Abstract
Acute renal infarction is a condition where the blood supply to the kidney is suddenly blocked, leading to tissue damage and potential loss of kidney function. If the patient is not treated promptly, it can lead to severe complications such as permanent kidney damage, acute kidney failure, hypertension and chronic kidney disease. A 52-year-old male patient was admitted to the emergency department with persistent left flank pain within 21 h after onset. A CT scan with contrast of the abdomen showed a renal infarction in the left kidney caused by a clot in the anterior branch of the left renal artery. The patient underwent a thrombectomy and revascularization using the Solumbra technique. After the intervention, the patient’s symptoms significantly improved, and their renal function recovered within 1 month. This result indicates the effectiveness of the Solumbra technique in restoring blood flow in an occluded renal artery, highlighting its potential in managing complex vascular conditions.
Introduction
Acute Renal Infarction (ARI) is a rare but serious condition caused by sudden vascular occlusion, leading to renal parenchymal ischemia. The reported incidence ranges from 0.007% to 1.4% [ ]. Without timely treatment, ARI can result in severe complications such as renovascular hypertension, chronic kidney disease, and end-stage renal failure [ ]. Early diagnosis and prompt intervention are crucial for improving patient prognosis. Traditional treatment approaches, including systemic thrombolysis, surgical thrombectomy, and catheter-directed thrombolysis (CDT), have several limitations, such as a high risk of bleeding, significant invasiveness, and reduced effectiveness beyond 10 hours after symptom onset. In recent years, renal artery thrombectomy has emerged as an effective technique, particularly when performed within 72 hours in symptomatic patients.
Typically, renal artery thrombectomy is performed using large-bore aspiration catheters combined with negative pressure suction to effectively remove the thrombus. However, in cases where thrombi are located in small arterial branches, intervention becomes more challenging due to the small vessel size, tortuous anatomy, and difficulties in navigating the device to the occlusion site. The Solumbra technique, which combines an aspiration catheter with a stent retriever, has demonstrated high efficacy in clot retrieval within small and complex vascular structures, particularly in the treatment of ischemic stroke. This is the first reported case of successful treatment of renal artery thrombectomy using Solumbra technique.
Case report
Patient information
A 52-year-old male patient was admitted to the emergency department with persistent left flank pain, 21 hours after symptom onset. He has a history of heavy smoking (30 pack-years) and chronic gout, currently treated with allopurinol 300 mg/day. The patient has no history of cardiovascular disease or other significant medical conditions. There is no notable family medical history.
Clinical signs
The patient’s blood pressure was 189/100 mmHg, heart rate 103 bpm, with no chest pain or shortness of breath. The abdomen was soft, with left flank tenderness, but no signs of peritoneal irritation or free fluid in the abdominal cavity. Kidney examination showed no enlargement, and urination was normal with clear yellow urine.
Timeline
Time | Clinical Event |
---|---|
0 h | Onset of left flank pain. |
21 h | Admission to the hospital. |
22 h | CT scan confirmed a thrombus in the left renal artery. |
23 h | First attempt at thrombus aspiration using an Export catheter was unsuccessful. |
24 h | Thrombus aspiration initiated with the Solumbra technique. |
26 h | Partial recanalization of the renal artery achieved; patient transferred to the cardiology department and commenced on anticoagulants. |
3 days | Patient discharged from the hospital. |
1 month | Renal function fully restored. |
Diagnosis
Contrast-enhanced abdominal CT scan results confirmed a left renal infarction caused by a thrombus in the anterior branch of the left renal artery ( Fig. 1 A), establishing the diagnosis at the 21st hour of infarction onset.

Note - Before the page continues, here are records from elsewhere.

/-! `State.afterRead`. -/

@[simp] theorem State.afterRead_a (s : State) (x : Word) : (s.afterRead x).a = s.a := rfl
@[simp] theorem State.afterRead_f (s : State) (x : Word) : (s.afterRead x).f = s.f := rfl
@[simp] theorem State.afterRead_b (s : State) (x : Word) : (s.afterRead x).b = s.b := rfl
@[simp] theorem State.afterRead_c (s : State) (x : Word) : (s.afterRead x).c = s.c := rfl
@[simp] theorem State.afterRead_d (s : State) (x : Word) : (s.afterRead x).d = s.d := rfl
@[simp] theorem State.afterRead_e (s : State) (x : Word) : (s.afterRead x).e = s.e := rfl
@[simp] theorem State.afterRead_h (s : State) (x : Word) : (s.afterRead x).h = s.h := rfl
@[simp] theorem State.afterRead_l (s : State) (x : Word) : (s.afterRead x).l = s.l := rfl
@[simp] theorem State.afterRead_altA (s : State) (x : Word) : (s.afterRead x).altA = s.altA := rfl
@[simp] theorem State.afterRead_altF (s : State) (x : Word) : (s.afterRead x).altF = s.altF := rfl
@[simp] theorem State.afterRead_altB (s : State) (x : Word) : (s.afterRead x).altB = s.altB := rfl
@[simp] theorem State.afterRead_altC (s : State) (x : Word) : (s.afterRead x).altC = s.altC := rfl
@[simp] theorem State.afterRead_altD (s : State) (x : Word) : (s.afterRead x).altD = s.altD := rfl
@[simp] theorem State.afterRead_altE (s : State) (x : Word) : (s.afterRead x).altE = s.altE := rfl
@[simp] theorem State.afterRead_altH (s : State) (x : Word) : (s.afterRead x).altH = s.altH := rfl
@[simp] theorem State.afterRead_altL (s : State) (x : Word) : (s.afterRead x).altL = s.altL := rfl
@[simp] theorem State.afterRead_ix (s : State) (x : Word) : (s.afterRead x).ix = s.ix := rfl
@[simp] theorem State.afterRead_iy (s : State) (x : Word) : (s.afterRead x).iy = s.iy := rfl
@[simp] theorem State.afterRead_sp (s : State) (x : Word) : (s.afterRead x).sp = s.sp := rfl
@[simp] theorem State.afterRead_pc (s : State) (x : Word) : (s.afterRead x).pc = s.pc := rfl
@[simp] theorem State.afterRead_i (s : State) (x : Word) : (s.afterRead x).i = s.i := rfl
@[simp] theorem State.afterRead_r (s : State) (x : Word) : (s.afterRead x).r = s.r := rfl
@[simp] theorem State.afterRead_iff1 (s : State) (x : Word) : (s.afterRead x).iff1 = s.iff1 := rfl
@[simp] theorem State.afterRead_iff2 (s : State) (x : Word) : (s.afterRead x).iff2 = s.iff2 := rfl
@[simp] theorem State.afterRead_im (s : State) (x : Word) : (s.afterRead x).im = s.im := rfl
@[simp] theorem State.afterRead_halted (s : State) (x : Word) : (s.afterRead x).halted = s.halted := rfl
@[simp] theorem State.afterRead_eiShadow (s : State) (x : Word) : (s.afterRead x).eiShadow = s.eiShadow := rfl
@[simp] theorem State.afterRead_nmiPending (s : State) (x : Word) : (s.afterRead x).nmiPending = s.nmiPending := rfl
@[simp] theorem State.afterRead_iffRead (s : State) (x : Word) : (s.afterRead x).iffRead = s.iffRead := rfl
@[simp] theorem State.afterRead_intLow (s : State) (x : Word) : (s.afterRead x).intLow = s.intLow := rfl
@[simp] theorem State.afterRead_intData (s : State) (x : Word) : (s.afterRead x).intData = s.intData := rfl
@[simp] theorem State.afterRead_resetLow (s : State) (x : Word) : (s.afterRead x).resetLow = s.resetLow := rfl
@[simp] theorem State.afterRead_schedule (s : State) (x : Word) : (s.afterRead x).schedule = s.schedule := rfl
@[simp] theorem State.afterRead_im2Indirect (s : State) (x : Word) : (s.afterRead x).im2Indirect = s.im2Indirect := rfl
@[simp] theorem State.afterRead_plat (s : State) (x : Word) : (s.afterRead x).plat = (s.plat.readCycle x).endCycle := rfl
@[simp] theorem State.afterRead_clock (s : State) (x : Word) : (s.afterRead x).clock = s.clock := rfl

/-! `State.write`. -/

@[simp] theorem State.write_a (s : State) (x : Word) (v : Byte) : (s.write x v).a = s.a := rfl
@[simp] theorem State.write_f (s : State) (x : Word) (v : Byte) : (s.write x v).f = s.f := rfl
@[simp] theorem State.write_b (s : State) (x : Word) (v : Byte) : (s.write x v).b = s.b := rfl
@[simp] theorem State.write_c (s : State) (x : Word) (v : Byte) : (s.write x v).c = s.c := rfl
@[simp] theorem State.write_d (s : State) (x : Word) (v : Byte) : (s.write x v).d = s.d := rfl
@[simp] theorem State.write_e (s : State) (x : Word) (v : Byte) : (s.write x v).e = s.e := rfl
@[simp] theorem State.write_h (s : State) (x : Word) (v : Byte) : (s.write x v).h = s.h := rfl
@[simp] theorem State.write_l (s : State) (x : Word) (v : Byte) : (s.write x v).l = s.l := rfl
@[simp] theorem State.write_altA (s : State) (x : Word) (v : Byte) : (s.write x v).altA = s.altA := rfl
@[simp] theorem State.write_altF (s : State) (x : Word) (v : Byte) : (s.write x v).altF = s.altF := rfl
@[simp] theorem State.write_altB (s : State) (x : Word) (v : Byte) : (s.write x v).altB = s.altB := rfl
@[simp] theorem State.write_altC (s : State) (x : Word) (v : Byte) : (s.write x v).altC = s.altC := rfl
@[simp] theorem State.write_altD (s : State) (x : Word) (v : Byte) : (s.write x v).altD = s.altD := rfl
@[simp] theorem State.write_altE (s : State) (x : Word) (v : Byte) : (s.write x v).altE = s.altE := rfl
@[simp] theorem State.write_altH (s : State) (x : Word) (v : Byte) : (s.write x v).altH = s.altH := rfl
@[simp] theorem State.write_altL (s : State) (x : Word) (v : Byte) : (s.write x v).altL = s.altL := rfl
@[simp] theorem State.write_ix (s : State) (x : Word) (v : Byte) : (s.write x v).ix = s.ix := rfl
@[simp] theorem State.write_iy (s : State) (x : Word) (v : Byte) : (s.write x v).iy = s.iy := rfl
@[simp] theorem State.write_sp (s : State) (x : Word) (v : Byte) : (s.write x v).sp = s.sp := rfl
@[simp] theorem State.write_pc (s : State) (x : Word) (v : Byte) : (s.write x v).pc = s.pc := rfl
@[simp] theorem State.write_i (s : State) (x : Word) (v : Byte) : (s.write x v).i = s.i := rfl
@[simp] theorem State.write_r (s : State) (x : Word) (v : Byte) : (s.write x v).r = s.r := rfl
@[simp] theorem State.write_iff1 (s : State) (x : Word) (v : Byte) : (s.write x v).iff1 = s.iff1 := rfl
@[simp] theorem State.write_iff2 (s : State) (x : Word) (v : Byte) : (s.write x v).iff2 = s.iff2 := rfl
@[simp] theorem State.write_im (s : State) (x : Word) (v : Byte) : (s.write x v).im = s.im := rfl
@[simp] theorem State.write_halted (s : State) (x : Word) (v : Byte) : (s.write x v).halted = s.halted := rfl
@[simp] theorem State.write_eiShadow (s : State) (x : Word) (v : Byte) : (s.write x v).eiShadow = s.eiShadow := rfl
@[simp] theorem State.write_nmiPending (s : State) (x : Word) (v : Byte) : (s.write x v).nmiPending = s.nmiPending := rfl
@[simp] theorem State.write_iffRead (s : State) (x : Word) (v : Byte) : (s.write x v).iffRead = s.iffRead := rfl
@[simp] theorem State.write_intLow (s : State) (x : Word) (v : Byte) : (s.write x v).intLow = s.intLow := rfl
@[simp] theorem State.write_intData (s : State) (x : Word) (v : Byte) : (s.write x v).intData = s.intData := rfl
@[simp] theorem State.write_resetLow (s : State) (x : Word) (v : Byte) : (s.write x v).resetLow = s.resetLow := rfl
@[simp] theorem State.write_schedule (s : State) (x : Word) (v : Byte) : (s.write x v).schedule = s.schedule := rfl
@[simp] theorem State.write_im2Indirect (s : State) (x : Word) (v : Byte) : (s.write x v).im2Indirect = s.im2Indirect := rfl
@[simp] theorem State.write_plat (s : State) (x : Word) (v : Byte) : (s.write x v).plat = (s.plat.writeCycle x v).endCycle := rfl
@[simp] theorem State.write_clock (s : State) (x : Word) (v : Byte) : (s.write x v).clock = s.clock := rfl

/-! `State.afterInput`. -/

@[simp] theorem State.afterInput_a (s : State) (x : Word) : (s.afterInput x).a = s.a := rfl
@[simp] theorem State.afterInput_f (s : State) (x : Word) : (s.afterInput x).f = s.f := rfl
@[simp] theorem State.afterInput_b (s : State) (x : Word) : (s.afterInput x).b = s.b := rfl
@[simp] theorem State.afterInput_c (s : State) (x : Word) : (s.afterInput x).c = s.c := rfl
@[simp] theorem State.afterInput_d (s : State) (x : Word) : (s.afterInput x).d = s.d := rfl
@[simp] theorem State.afterInput_e (s : State) (x : Word) : (s.afterInput x).e = s.e := rfl
@[simp] theorem State.afterInput_h (s : State) (x : Word) : (s.afterInput x).h = s.h := rfl
@[simp] theorem State.afterInput_l (s : State) (x : Word) : (s.afterInput x).l = s.l := rfl
@[simp] theorem State.afterInput_altA (s : State) (x : Word) : (s.afterInput x).altA = s.altA := rfl
@[simp] theorem State.afterInput_altF (s : State) (x : Word) : (s.afterInput x).altF = s.altF := rfl
@[simp] theorem State.afterInput_altB (s : State) (x : Word) : (s.afterInput x).altB = s.altB := rfl
@[simp] theorem State.afterInput_altC (s : State) (x : Word) : (s.afterInput x).altC = s.altC := rfl
@[simp] theorem State.afterInput_altD (s : State) (x : Word) : (s.afterInput x).altD = s.altD := rfl
@[simp] theorem State.afterInput_altE (s : State) (x : Word) : (s.afterInput x).altE = s.altE := rfl
@[simp] theorem State.afterInput_altH (s : State) (x : Word) : (s.afterInput x).altH = s.altH := rfl
@[simp] theorem State.afterInput_altL (s : State) (x : Word) : (s.afterInput x).altL = s.altL := rfl
@[simp] theorem State.afterInput_ix (s : State) (x : Word) : (s.afterInput x).ix = s.ix := rfl
@[simp] theorem State.afterInput_iy (s : State) (x : Word) : (s.afterInput x).iy = s.iy := rfl
@[simp] theorem State.afterInput_sp (s : State) (x : Word) : (s.afterInput x).sp = s.sp := rfl
@[simp] theorem State.afterInput_pc (s : State) (x : Word) : (s.afterInput x).pc = s.pc := rfl
@[simp] theorem State.afterInput_i (s : State) (x : Word) : (s.afterInput x).i = s.i := rfl
@[simp] theorem State.afterInput_r (s : State) (x : Word) : (s.afterInput x).r = s.r := rfl
@[simp] theorem State.afterInput_iff1 (s : State) (x : Word) : (s.afterInput x).iff1 = s.iff1 := rfl
@[simp] theorem State.afterInput_iff2 (s : State) (x : Word) : (s.afterInput x).iff2 = s.iff2 := rfl
@[simp] theorem State.afterInput_im (s : State) (x : Word) : (s.afterInput x).im = s.im := rfl
@[simp] theorem State.afterInput_halted (s : State) (x : Word) : (s.afterInput x).halted = s.halted := rfl
@[simp] theorem State.afterInput_eiShadow (s : State) (x : Word) : (s.afterInput x).eiShadow = s.eiShadow := rfl
@[simp] theorem State.afterInput_nmiPending (s : State) (x : Word) : (s.afterInput x).nmiPending = s.nmiPending := rfl
@[simp] theorem State.afterInput_iffRead (s : State) (x : Word) : (s.afterInput x).iffRead = s.iffRead := rfl
@[simp] theorem State.afterInput_intLow (s : State) (x : Word) : (s.afterInput x).intLow = s.intLow := rfl
@[simp] theorem State.afterInput_intData (s : State) (x : Word) : (s.afterInput x).intData = s.intData := rfl
@[simp] theorem State.afterInput_resetLow (s : State) (x : Word) : (s.afterInput x).resetLow = s.resetLow := rfl
@[simp] theorem State.afterInput_schedule (s : State) (x : Word) : (s.afterInput x).schedule = s.schedule := rfl
@[simp] theorem State.afterInput_im2Indirect (s : State) (x : Word) : (s.afterInput x).im2Indirect = s.im2Indirect := rfl
@[simp] theorem State.afterInput_plat (s : State) (x : Word) : (s.afterInput x).plat = (s.plat.inCycle x).endCycle := rfl
@[simp] theorem State.afterInput_clock (s : State) (x : Word) : (s.afterInput x).clock = s.clock := rfl

/-! `State.output`. -/

@[simp] theorem State.output_a (s : State) (x : Word) (v : Byte) : (s.output x v).a = s.a := rfl
@[simp] theorem State.output_f (s : State) (x : Word) (v : Byte) : (s.output x v).f = s.f := rfl
@[simp] theorem State.output_b (s : State) (x : Word) (v : Byte) : (s.output x v).b = s.b := rfl
@[simp] theorem State.output_c (s : State) (x : Word) (v : Byte) : (s.output x v).c = s.c := rfl
@[simp] theorem State.output_d (s : State) (x : Word) (v : Byte) : (s.output x v).d = s.d := rfl
@[simp] theorem State.output_e (s : State) (x : Word) (v : Byte) : (s.output x v).e = s.e := rfl
@[simp] theorem State.output_h (s : State) (x : Word) (v : Byte) : (s.output x v).h = s.h := rfl
@[simp] theorem State.output_l (s : State) (x : Word) (v : Byte) : (s.output x v).l = s.l := rfl
@[simp] theorem State.output_altA (s : State) (x : Word) (v : Byte) : (s.output x v).altA = s.altA := rfl
@[simp] theorem State.output_altF (s : State) (x : Word) (v : Byte) : (s.output x v).altF = s.altF := rfl
@[simp] theorem State.output_altB (s : State) (x : Word) (v : Byte) : (s.output x v).altB = s.altB := rfl
@[simp] theorem State.output_altC (s : State) (x : Word) (v : Byte) : (s.output x v).altC = s.altC := rfl
@[simp] theorem State.output_altD (s : State) (x : Word) (v : Byte) : (s.output x v).altD = s.altD := rfl
@[simp] theorem State.output_altE (s : State) (x : Word) (v : Byte) : (s.output x v).altE = s.altE := rfl
@[simp] theorem State.output_altH (s : State) (x : Word) (v : Byte) : (s.output x v).altH = s.altH := rfl
@[simp] theorem State.output_altL (s : State) (x : Word) (v : Byte) : (s.output x v).altL = s.altL := rfl
@[simp] theorem State.output_ix (s : State) (x : Word) (v : Byte) : (s.output x v).ix = s.ix := rfl
@[simp] theorem State.output_iy (s : State) (x : Word) (v : Byte) : (s.output x v).iy = s.iy := rfl
@[simp] theorem State.output_sp (s : State) (x : Word) (v : Byte) : (s.output x v).sp = s.sp := rfl
@[simp] theorem State.output_pc (s : State) (x : Word) (v : Byte) : (s.output x v).pc = s.pc := rfl
@[simp] theorem State.output_i (s : State) (x : Word) (v : Byte) : (s.output x v).i = s.i := rfl
@[simp] theorem State.output_r (s : State) (x : Word) (v : Byte) : (s.output x v).r = s.r := rfl
@[simp] theorem State.output_iff1 (s : State) (x : Word) (v : Byte) : (s.output x v).iff1 = s.iff1 := rfl
@[simp] theorem State.output_iff2 (s : State) (x : Word) (v : Byte) : (s.output x v).iff2 = s.iff2 := rfl
@[simp] theorem State.output_im (s : State) (x : Word) (v : Byte) : (s.output x v).im = s.im := rfl
@[simp] theorem State.output_halted (s : State) (x : Word) (v : Byte) : (s.output x v).halted = s.halted := rfl
@[simp] theorem State.output_eiShadow (s : State) (x : Word) (v : Byte) : (s.output x v).eiShadow = s.eiShadow := rfl
@[simp] theorem State.output_nmiPending (s : State) (x : Word) (v : Byte) : (s.output x v).nmiPending = s.nmiPending := rfl
@[simp] theorem State.output_iffRead (s : State) (x : Word) (v : Byte) : (s.output x v).iffRead = s.iffRead := rfl
@[simp] theorem State.output_intLow (s : State) (x : Word) (v : Byte) : (s.output x v).intLow = s.intLow := rfl
@[simp] theorem State.output_intData (s : State) (x : Word) (v : Byte) : (s.output x v).intData = s.intData := rfl
@[simp] theorem State.output_resetLow (s : State) (x : Word) (v : Byte) : (s.output x v).resetLow = s.resetLow := rfl
@[simp] theorem State.output_schedule (s : State) (x : Word) (v : Byte) : (s.output x v).schedule = s.schedule := rfl
@[simp] theorem State.output_im2Indirect (s : State) (x : Word) (v : Byte) : (s.output x v).im2Indirect = s.im2Indirect := rfl
@[simp] theorem State.output_plat (s : State) (x : Word) (v : Byte) : (s.output x v).plat = (s.plat.outCycle x v).endCycle := rfl
@[simp] theorem State.output_clock (s : State) (x : Word) (v : Byte) : (s.output x v).clock = s.clock := rfl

Differential diagnoses included renal infarction due to embolism and renal artery dissection; however, both were ruled out based on imaging findings and clinical presentation. The cause of the renal artery thrombus was identified as the patient had no prior history of atrial fibrillation, and thrombus aspiration yielded white plaques from the occlusion site.
Therapeutic intervention
As the patient continued to experience persistent symptoms, we decided to perform emergency revascularization. We established right femoral artery access and performed bilateral renal artery angiography using a JR 4.0 6F catheter (Medtronic, USA). Angiographic imaging confirmed a complete occlusion in the anterior branch ( Fig. 1 B). Initial thrombus aspiration using an Export catheter (Medtronic, USA) was unsuccessful due to the thrombus being located in a distal segment with a tortuous vascular pathway ( Figs. 2 and 3 A and B).